#### DATA FOR THIS TASK

@[simp] theorem dropOp_mem (s : State) (i : Nat) : (dropOp s i).mem = s.mem := rfl
@[simp] theorem dropOp_pois (s : State) (i : Nat) : (dropOp s i).pois = s.pois := rfl
@[simp] theorem dropOp_warps (s : State) (i : Nat) : (dropOp s i).warps = s.warps := rfl
@[simp] theorem dropOp_blocks (s : State) (i : Nat) : (dropOp s i).blocks = s.blocks := rfl
@[simp] theorem dropOp_banks (s : State) (i : Nat) : (dropOp s i).banks = s.banks := rfl
@[simp] theorem dropOp_ops (s : State) (i : Nat) : (dropOp s i).ops = s.ops.filter fun o => o.id ≠ i := rfl
@[simp] theorem dropOp_launches (s : State) (i : Nat) : (dropOp s i).launches = s.launches := rfl
@[simp] theorem dropOp_funcs (s : State) (i : Nat) : (dropOp s i).funcs = s.funcs := rfl
@[simp] theorem dropOp_cores (s : State) (i : Nat) : (dropOp s i).cores = s.cores := rfl
@[simp] theorem dropOp_sites (s : State) (i : Nat) : (dropOp s i).sites = s.sites := rfl
@[simp] theorem dropOp_bind (s : State) (i : Nat) : (dropOp s i).bind = s.bind := rfl
@[simp] theorem dropOp_power (s : State) (i : Nat) : (dropOp s i).power = s.power := rfl
@[simp] theorem dropOp_arrays (s : State) (i : Nat) : (dropOp s i).arrays = s.arrays := rfl
@[simp] theorem dropOp_fabric (s : State) (i : Nat) : (dropOp s i).fabric = s.fabric := rfl
@[simp] theorem dropOp_parts (s : State) (i : Nat) : (dropOp s i).parts = s.parts := rfl
@[simp] theorem dropOp_mgmt (s : State) (i : Nat) : (dropOp s i).mgmt = s.mgmt := rfl
@[simp] theorem dropOp_next (s : State) (i : Nat) : (dropOp s i).next = s.next := rfl
@[simp] theorem dropOp_free (s : State) (i : Nat) : (dropOp s i).free = s.free := rfl
@[simp] theorem dropOp_cur (s : State) (i : Nat) : (dropOp s i).cur = s.cur := rfl
@[simp] theorem dropOp_turn (s : State) (i : Nat) : (dropOp s i).turn = s.turn := rfl
@[simp] theorem dropOp_agenda (s : State) (i : Nat) : (dropOp s i).agenda = s.agenda := rfl

@[simp] theorem setOp_mem (s : State) (i : Nat) (b : OpBody) : (setOp s i b).mem = s.mem := rfl
@[simp] theorem setOp_pois (s : State) (i : Nat) (b : OpBody) : (setOp s i b).pois = s.pois := rfl
@[simp] theorem setOp_warps (s : State) (i : Nat) (b : OpBody) : (setOp s i b).warps = s.warps := rfl
@[simp] theorem setOp_blocks (s : State) (i : Nat) (b : OpBody) : (setOp s i b).blocks = s.blocks := rfl
@[simp] theorem setOp_banks (s : State) (i : Nat) (b : OpBody) : (setOp s i b).banks = s.banks := rfl
@[simp] theorem setOp_ops (s : State) (i : Nat) (b : OpBody) : (setOp s i b).ops = s.ops.map fun o => if o.id = i then { o with body := b } else o := rfl
@[simp] theorem setOp_launches (s : State) (i : Nat) (b : OpBody) : (setOp s i b).launches = s.launches := rfl
@[simp] theorem setOp_funcs (s : State) (i : Nat) (b : OpBody) : (setOp s i b).funcs = s.funcs := rfl
@[simp] theorem setOp_cores (s : State) (i : Nat) (b : OpBody) : (setOp s i b).cores = s.cores := rfl
@[simp] theorem setOp_sites (s : State) (i : Nat) (b : OpBody) : (setOp s i b).sites = s.sites := rfl
@[simp] theorem setOp_bind (s : State) (i : Nat) (b : OpBody) : (setOp s i b).bind = s.bind := rfl
@[simp] theorem setOp_power (s : State) (i : Nat) (b : OpBody) : (setOp s i b).power = s.power := rfl
@[simp] theorem setOp_arrays (s : State) (i : Nat) (b : OpBody) : (setOp s i b).arrays = s.arrays := rfl
@[simp] theorem setOp_fabric (s : State) (i : Nat) (b : OpBody) : (setOp s i b).fabric = s.fabric := rfl
@[simp] theorem setOp_parts (s : State) (i : Nat) (b : OpBody) : (setOp s i b).parts = s.parts := rfl
@[simp] theorem setOp_mgmt (s : State) (i : Nat) (b : OpBody) : (setOp s i b).mgmt = s.mgmt := rfl
@[simp] theorem setOp_next (s : State) (i : Nat) (b : OpBody) : (setOp s i b).next = s.next := rfl
@[simp] theorem setOp_free (s : State) (i : Nat) (b : OpBody) : (setOp s i b).free = s.free := rfl
@[simp] theorem setOp_cur (s : State) (i : Nat) (b : OpBody) : (setOp s i b).cur = s.cur := rfl
@[simp] theorem setOp_turn (s : State) (i : Nat) (b : OpBody) : (setOp s i b).turn = s.turn := rfl
@[simp] theorem setOp_agenda (s : State) (i : Nat) (b : OpBody) : (setOp s i b).agenda = s.agenda := rfl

########

• [ABOUT THIS TASK]: Through the line that holds "i).warps = s.warps := rfl", repeat the material above exactly, starting at its first line.

• [SOLUTION TO THE PROBLEM]:
@[simp] theorem dropOp_mem (s : State) (i : Nat) : (dropOp s i).mem = s.mem := rfl
@[simp] theorem dropOp_pois (s : State) (i : Nat) : (dropOp s i).pois = s.pois := rfl
@[simp] theorem dropOp_warps (s : State) (i : Nat) : (dropOp s i).warps = s.warps := rfl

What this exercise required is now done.